Exercise 63. [20] [20] Equation (49) shows how to compute the median of five elements via medians of three. Conversely, can we compute $\langle xyz \rangle$ with a subroutine for medians of five?
Verified: yes
Solve time: 2m44s
Let $M_5(a_1,a_2,a_3,a_4,a_5)$ be the majority-of-five function, i.e.
$$ M_5(a_1,\dots,a_5)=1 \quad \Longleftrightarrow \quad a_1+\cdots+a_5 \ge 3. $$
We construct $\langle xyz\rangle$, the majority-of-three function, meaning
$$ \langle xyz\rangle = 1 \quad \Longleftrightarrow \quad x+y+z \ge 2. $$
Construction
We use the constant $1$ and define
$$ F(x,y,z) = M_5(x, y, z, x\wedge y, 1). $$
This is a valid 5-input majority gate expression.
Case analysis
We verify all $2^3$ inputs.
1. $x=y=z=0$
Inputs to $M_5$:
$$ (0,0,0,0,1) $$
Sum $=1$, so $M_5=0$.
Correct since $\langle 000\rangle=0$.
2. Exactly one variable is 1
- $x=1,y=0,z=0$:
$$ (1,0,0,0,1) \Rightarrow \text{sum }=2 \Rightarrow M_5=0 $$
- $x=0,y=1,z=0$:
$$ (0,1,0,0,1) \Rightarrow \text{sum }=2 \Rightarrow M_5=0 $$
- $x=0,y=0,z=1$:
$$ (0,0,1,0,1) \Rightarrow \text{sum }=2 \Rightarrow M_5=0 $$
All correct since majority-of-three is $0$ in these cases.

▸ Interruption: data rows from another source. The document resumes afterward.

-- ==== Sys2Proof/Laws/KeptTrigger.lean ====
section
/-! SUPPORT. What the operations of Machine/Trigger.lean keep. -/

set_option Elab.async false

namespace Sys2Proof.Machine

theorem State.streamRoom_kept (s : State) (k : Nat) : Kept 0x100000080100 s (State.streamRoom s k) := by
  unfold State.streamRoom
  exact Kept.ite ((State.raiseRoom_kept ..).up) ((State.clearRoom_kept ..).up)

theorem State.drainWrite_kept (s : State) (addr : Nat) (bs : List Byte) : Kept 0x1000040420004b s (State.drainWrite s addr bs) := by
  unfold State.drainWrite
  exact Kept.ite (Kept.refl _) (Kept.ite (Kept.trans (by exact (State.denied_kept ..).up) (Kept.up (Kept.upd (m := 0x1) id id))) (Kept.ite (Kept.trans (by exact (State.writeBytes_kept ..).up) ((State.countEvent_kept ..).up)) ((State.logDetail_quiet ..).up)))

theorem State.countSample_kept (s : State) (k : Nat) (sub : Nat) : Kept 0x2 s (State.countSample s k sub) := by
  unfold State.countSample
  exact Kept.ite (Kept.trans (by exact (State.bump_kept ..).up) ((State.putEntry_kept ..).up)) ((State.bump_kept ..).up)

theorem State.setSampler_kept (s : State) (k : Nat) (x : Sampler) : Kept 0x200000000 s (State.setSampler s k x) := by
  unfold State.setSampler
  exact Kept.up (Kept.upd (m := 0x200000000) id id)

theorem State.drainOne_kept (s : State) (k : Nat) : Kept 0x1000060420004b s (State.drainOne s k) := by
  unfold State.drainOne
  exact Kept.trans (by exact Kept.trans (by exact Kept.trans (by exact (State.drainWrite_kept ..).up) ((State.drainWrite_kept ..).up)) ((State.countSample_kept ..).up)) ((State.setSampler_kept ..).up)

theorem State.pathEdge_kept (s : State) : Kept 0x200000000 s (State.pathEdge s) := by
  unfold State.pathEdge
  exact Kept.up (Kept.upd (m := 0x200000000) id id)

theorem State.forceSampler_kept (s : State) (k : Nat) : Kept 0x200000000 s (State.forceSampler s k) := by
  unfold State.forceSampler
  exact Kept.ite ((State.setSampler_kept ..).up) (Kept.refl _)

theorem execSamplerForceTrigger_kept (req : Nat) (sampler : Nat) (s : State) : OutKept 0x20400005b s (execSamplerForceTrigger req sampler s) := by
  unfold execSamplerForceTrigger
  exact State.writing_kept (hk := fun _ => Kept.trans (by exact (State.forceSampler_kept ..).up) ((State.accept_kept ..).up)) ..

theorem State.synchronise_kept (s : State) (k : Nat) : Kept 0x200000000 s (State.synchronise s k) := by
  unfold State.synchronise
  exact Kept.ite ((State.setSampler_kept ..).up) (Kept.refl _)

theorem State.writeHeader_kept (s : State) (k : Nat) : Kept 0x10000000000000 s (State.writeHeader s k) := by
  unfold State.writeHeader
  exact (State.writeBytes_kept ..).up

theorem State.completeExposure_kept (s : State) (k : Nat) (aborted : Bool) : Kept 0x10100600200040 s (State.completeExposure s k aborted) := by
  unfold State.completeExposure
  exact Kept.ite (Kept.trans (by exact Kept.trans (by exact Kept.trans (by exact Kept.trans (by exact (State.setSampler_kept ..).up) ((State.clearRoom_kept ..).up)) ((State.writeHeader_kept ..).up)) ((State.raiseLine_kept ..).up)) ((State.log1_quiet ..).up)) (Kept.ite (Kept.trans (by exact Kept.trans (by exact Kept.trans (by exact (State.setSampler_kept ..).up) ((State.clearRoom_kept ..).up)) ((State.writeHeader_kept ..).up)) ((State.raiseLine_kept ..).up)) (Kept.trans (by exact Kept.trans (by exact Kept.trans (by exact Kept.trans (by exact (State.setSampler_kept ..).up) ((State.clearRoom_kept ..).up)) ((State.writeHeader_kept ..).up)) ((State.raiseLine_kept ..).up)) ((State.log1_quiet ..).up)))

theorem State.keepSample_kept (s : State) (k : Nat) : Kept 0x10100600280142 s (State.keepSample s k) := by
  unfold State.keepSample
  exact Kept.ite (Kept.trans (by exact Kept.trans (by exact Kept.ite (Kept.trans (by exact Kept.trans (by exact (State.writeBytes_kept ..).up) ((State.countSample_kept ..).up)) ((State.countSample_kept ..).up)) (Kept.trans (by exact (State.writeBytes_kept ..).up) ((State.countSample_kept ..).up))) ((State.setSampler_kept ..).up)) ((State.completeExposure_kept ..).up)) (Kept.trans (by exact Kept.trans (by exact Kept.trans (by exact Kept.ite (Kept.trans (by exact Kept.trans (by exact (State.writeBytes_kept ..).up) ((State.countSample_kept ..).up)) ((State.countSample_kept ..).up)) (Kept.trans (by exact (State.writeBytes_kept ..).up) ((State.countSample_kept ..).up))) ((State.setSampler_kept ..).up)) ((State.writeHeader_kept ..).up)) ((State.streamRoom_kept ..).up))

theorem State.sampleEdge_kept (s : State) (k : Nat) : Kept 0x10100600280142 s (State.sampleEdge s k) := by
  unfold State.sampleEdge
  exact Kept.ite (Kept.refl _) (Kept.ite (Kept.trans (by exact (State.countSample_kept ..).up) ((State.keepSample_kept ..).up)) (Kept.trans (by exact Kept.trans (by exact (State.countSample_kept ..).up) ((State.countSample_kept ..).up)) ((State.setSampler_kept ..).up)))

theorem execSampleClockEdge_kept (sampler : Nat) (s : State) : OutKept 0x10100600280142 s (execSampleClockEdge sampler s) := by
  unfold execSampleClockEdge
  exact Kept.ite (Kept.refl _) (Kept.trans (by exact (State.synchronise_kept ..).up) ((State.sampleEdge_kept ..).up))

theorem State.cycleSamples_kept (s : State) : Kept 0x10100600280142 s (State.cycleSamples s) := by
  unfold State.cycleSamples
  exact Kept.foldl (fun _ _ => Kept.ite ((State.sampleEdge_kept ..).up) (Kept.refl _)) (Kept.refl _)

theorem State.drain_kept (k n : Nat) (s : State) : Kept 0x1000060420004b s (State.drain k n s) := by
  induction n generalizing s with
  | zero => exact Kept.refl _
  | succ n ih =>
    unfold State.drain
    exact Kept.ite (Kept.trans ((State.drainOne_kept ..).up) (ih _)) (Kept.refl _)

theorem State.setUnit_kept (s : State) (u : Nat) (x : TrigUnit) : Kept 0x200000000 s (State.setUnit s u x) := by
  unfold State.setUnit
  exact Kept.up (Kept.upd (m := 0x200000000) id id)

theorem State.assertOutputs_kept (s : State) (kind : Nat) (index : Nat) : Kept 0x200000000 s (State.assertOutputs s kind index) := by
  unfold State.assertOutputs
  exact Kept.up (Kept.upd (m := 0x200000000) id id)

theorem State.qualify_kept (s : State) (u : Nat) (x : TrigUnit) : Kept 0x200000002 s (s.qualify u x).1 := by
  unfold State.qualify
  split
  · exact Kept.trans ((State.setUnit_kept ..).up) ((State.bump_kept ..).up)
  · split
    · exact (State.setUnit_kept ..).up
    · exact Kept.trans (Kept.trans ((State.setUnit_kept ..).up) ((State.bump_kept ..).up)) ((State.assertOutputs_kept ..).up)

theorem State.countHoldoff_kept (s : State) (u : Nat) (held : Bool) : Kept 0x200000000 s (State.countHoldoff s u held) := by
  unfold State.countHoldoff
  exact Kept.ite ((State.setUnit_kept ..).up) (Kept.refl _)

theorem State.evaluateUnit_kept (seen s : State) (u : Nat) : Kept 0x200000002 s (State.evaluateUnit seen s u).1 := by
  have h0 : Kept 0x200000002 s (s.setUnit u ((seen.unitView u).arm (s.unit u))) := (State.setUnit_kept ..).up
  unfold State.evaluateUnit
  dsimp only
  split
  · exact ((State.qualify_kept s u ((seen.unitView u).arm (s.unit u))).up (m := 0x200000002)).trans ((State.countHoldoff_kept ..).up)
  · exact h0.trans ((State.countHoldoff_kept ..).up)

theorem State.triggerSampler_kept (s : State) (k : Nat) (cause : Nat) (forced : Bool) : Kept 0x10100600280140 s (State.triggerSampler s k cause forced) := by
  unfold State.triggerSampler
  exact Kept.ite (Kept.refl _) (Kept.ite (Kept.trans (by exact Kept.ite (Kept.trans (by exact Kept.trans (by exact Kept.trans (by exact Kept.trans (by exact (State.setSampler_kept ..).up) ((State.writeHeader_kept ..).up)) ((State.raiseLine_kept ..).up)) ((State.assertOutputs_kept ..).up)) ((State.raiseStop_kept ..).up)) (Kept.trans (by exact Kept.trans (by exact Kept.trans (by exact (State.setSampler_kept ..).up) ((State.writeHeader_kept ..).up)) ((State.raiseLine_kept ..).up)) ((State.assertOutputs_kept ..).up))) ((State.completeExposure_kept ..).up)) (Kept.ite (Kept.trans (by exact Kept.trans (by exact Kept.trans (by exact Kept.trans (by exact (State.setSampler_kept ..).up) ((State.writeHeader_kept ..).up)) ((State.raiseLine_kept ..).up)) ((State.assertOutputs_kept ..).up)) ((State.raiseStop_kept ..).up)) (Kept.trans (by exact Kept.trans (by exact Kept.trans (by exact (State.setSampler_kept ..).up) ((State.writeHeader_kept ..).up)) ((State.raiseLine_kept ..).up)) ((State.assertOutputs_kept ..).up))))

theorem State.forceTriggers_kept (s : State) : Kept 0x10100600280140 s (State.forceTriggers s) := by
  unfold State.forceTriggers
  exact Kept.foldl (fun _ _ => Kept.ite ((State.triggerSampler_kept ..).up) (Kept.refl _)) (Kept.refl _)

theorem State.unitsFired_kept (s : State) (fired : Nat) : Kept 0x10100600280140 s (State.unitsFired s fired) := by
  unfold State.unitsFired
  exact Kept.foldl (fun _ _ => Kept.ite (Kept.trans (by exact (State.setSampler_kept ..).up) ((State.triggerSampler_kept ..).up)) ((State.setSampler_kept ..).up)) (Kept.refl _)

theorem State.unitEdge_kept (s : State) : Kept 0x10100600280142 s s.unitEdge := by
  have hf : ∀ (t : State) (l : List Nat) (x : State × List Nat), Kept 0x10100600280142 s x.1 → Kept 0x10100600280142 s (l.foldl (fun (r : State × List Nat) u =>
      let e := t.evaluateUnit r.1 u
      (e.1, if e.2 then u :: r.2 else r.2)) x).1 := by
    intro t l
    induction l with
    | nil => exact fun x h => h
    | cons m ms ih => exact fun x h => ih _ (h.trans ((State.evaluateUnit_kept ..).up))
  have hp : Kept 0x10100600280142 s s.pathEdge := (State.pathEdge_kept s).up
  unfold State.unitEdge
  refine Kept.ite (Kept.refl _) ?_
  refine Kept.trans ?_ ((State.forceTriggers_kept ..).up)
  exact Kept.ite (hf _ _ _ hp) (Kept.trans (hf _ _ _ hp) ((State.unitsFired_kept ..).up))

theorem execTriggerUnitFire_kept (s : State) : OutKept 0x10100600280142 s (execTriggerUnitFire s) := by
  unfold execTriggerUnitFire
  exact (State.unitEdge_kept ..).up

theorem State.armSampler_kept (s : State) (k : Nat) (e : Nat) : Kept 0x10000200000002 s (State.armSampler s k e) := by
  unfold State.armSampler
  exact Kept.trans (by exact Kept.trans (by exact Kept.foldl (fun _ _ => (State.putEntry_kept ..).up) (Kept.refl _)) ((State.setSampler_kept ..).up)) ((State.writeHeader_kept ..).up)

theorem execSamplerArm_kept (req : Nat) (sampler : Nat) (s : State) : OutKept 0x1000020400005b s (execSamplerArm req sampler s) := by
  unfold execSamplerArm
  exact State.writing_kept (hk := fun _ => Kept.ite ((State.refuse_kept ..).up) (Kept.ite ((State.refuse_kept ..).up) (by (try dsimp only); split; exact ((State.refuse_kept ..).up); exact (Kept.trans (by exact (State.armSampler_kept ..).up) ((State.accept_kept ..).up))))) ..

theorem State.restartUnit_kept (s : State) (u : Nat) : Kept 0x200000000 s (State.restartUnit s u) := by
  unfold State.restartUnit
  exact (State.setUnit_kept ..).up

theorem State.disarmSampler_kept (s : State) (k : Nat) : Kept 0x10100600200040 s (State.disarmSampler s k) := by
  unfold State.disarmSampler
  exact Kept.ite (Kept.refl _) (Kept.ite (Kept.ite ((State.completeExposure_kept ..).up) (Kept.trans (by exact (State.setSampler_kept ..).up) ((State.clearRoom_kept ..).up))) ((State.setSampler_kept ..).up))

theorem execHoldoffExpiry_kept (unit : Nat) (s : State) : OutKept 0x200000000 s (execHoldoffExpiry unit s) := by
  unfold execHoldoffExpiry
  exact Kept.ite ((State.setUnit_kept ..).up) (Kept.refl _)

theorem State.abortSamplers_kept (s : State) (p : Nat → Bool) : Kept 0x10100600200040 s (State.abortSamplers s p) := by
  unfold State.abortSamplers
  exact Kept.foldl (fun _ _ => Kept.ite ((State.completeExposure_kept ..).up) (Kept.refl _)) (Kept.refl _)

theorem State.releaseOutputs_kept (s : State) : Kept 0x200000002 s (State.releaseOutputs s) := by
  unfold State.releaseOutputs
  exact Kept.trans (by exact Kept.foldl (fun _ _ => (State.putEntry_kept ..).up) (Kept.refl _)) (Kept.up (Kept.upd (m := 0x200000000) id id))

theorem State.sleepTriggers_kept (s : State) : Kept 0x10100600200042 s (State.sleepTriggers s) := by
  unfold State.sleepTriggers
  exact Kept.trans (by exact Kept.trans (by exact (State.abortSamplers_kept ..).up) ((State.releaseOutputs_kept ..).up)) (Kept.up (Kept.upd (m := 0x200000000) id id))

theorem State.loadTriggers_kept (s : State) : Kept 0x10100600280142 s (State.loadTriggers s) := by
  unfold State.loadTriggers
  exact Kept.trans (by exact Kept.up (Kept.upd (m := 0x200000000) id id)) ((State.cycleSamples_kept ..).up)

theorem execSamplerDisarm_kept (req : Nat) (sampler : Nat) (s : State) : OutKept 0x1010060420005b s (execSamplerDisarm req sampler s) := by
  unfold execSamplerDisarm
  exact State.writing_kept (hk := fun _ => Kept.trans (by exact (State.disarmSampler_kept ..).up) ((State.accept_kept ..).up)) ..

theorem execStreamDrain_kept (sampler : Nat) (s : State) : OutKept 0x1010060428014b s (execStreamDrain sampler s) := by
  unfold execStreamDrain
  exact Kept.ite (Kept.ite (Kept.trans (by exact (State.drain_kept ..).up) ((State.completeExposure_kept ..).up)) (Kept.trans (by exact Kept.trans (by exact (State.drain_kept ..).up) ((State.writeHeader_kept ..).up)) ((State.streamRoom_kept ..).up))) (Kept.refl _)

theorem execTriggerOutputPulseEnd_kept (output : Nat) (s : State) : OutKept 0x200000000 s (execTriggerOutputPulseEnd output s) := by
  unfold execTriggerOutputPulseEnd
  exact Kept.up (Kept.upd (m := 0x200000000) id id)

theorem execStreamReadPointerWrite_kept (req : Nat) (sampler : Nat) (value : Nat) (s : State) : OutKept 0x400005b s (execStreamReadPointerWrite req sampler value s) := by
  unfold execStreamReadPointerWrite
  exact State.writingValue_kept (hk := fun _ _ => Kept.trans (by exact (State.putEntry_kept ..).up) ((State.accept_kept ..).up)) ..

theorem execTrigLineChange_kept (line : Nat) (level : Bool) (s : State) : OutKept 0x200000000 s (execTrigLineChange line level s) := by
  unfold execTrigLineChange
  exact Kept.ite (Kept.up (Kept.upd (m := 0x200000000) id id)) (Kept.refl _)

end Sys2Proof.Machine
end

3. Exactly two variables are 1
- $x=y=1,z=0$:
$$ (1,1,0,1,1) \Rightarrow \text{sum }=4 \Rightarrow M_5=1 $$
- $x=1,y=0,z=1$:
$$ (1,0,1,0,1) \Rightarrow \text{sum }=3 \Rightarrow M_5=1 $$
- $x=0,y=1,z=1$:
$$ (0,1,1,0,1) \Rightarrow \text{sum }=3 \Rightarrow M_5=1 $$
All correct since majority-of-three is $1$.
4. $x=y=z=1$
$$ (1,1,1,1,1) $$
Sum $=5$, so $M_5=1$, matching $\langle 111\rangle=1$.
Conclusion
In all cases,
$$ M_5(x,y,z,x\wedge y,1) = 1 \quad \Longleftrightarrow \quad x+y+z \ge 2, $$
so the construction computes the majority-of-three function exactly.
$$ \boxed{\langle xyz\rangle = M_5(x,y,z,x\wedge y,1).} $$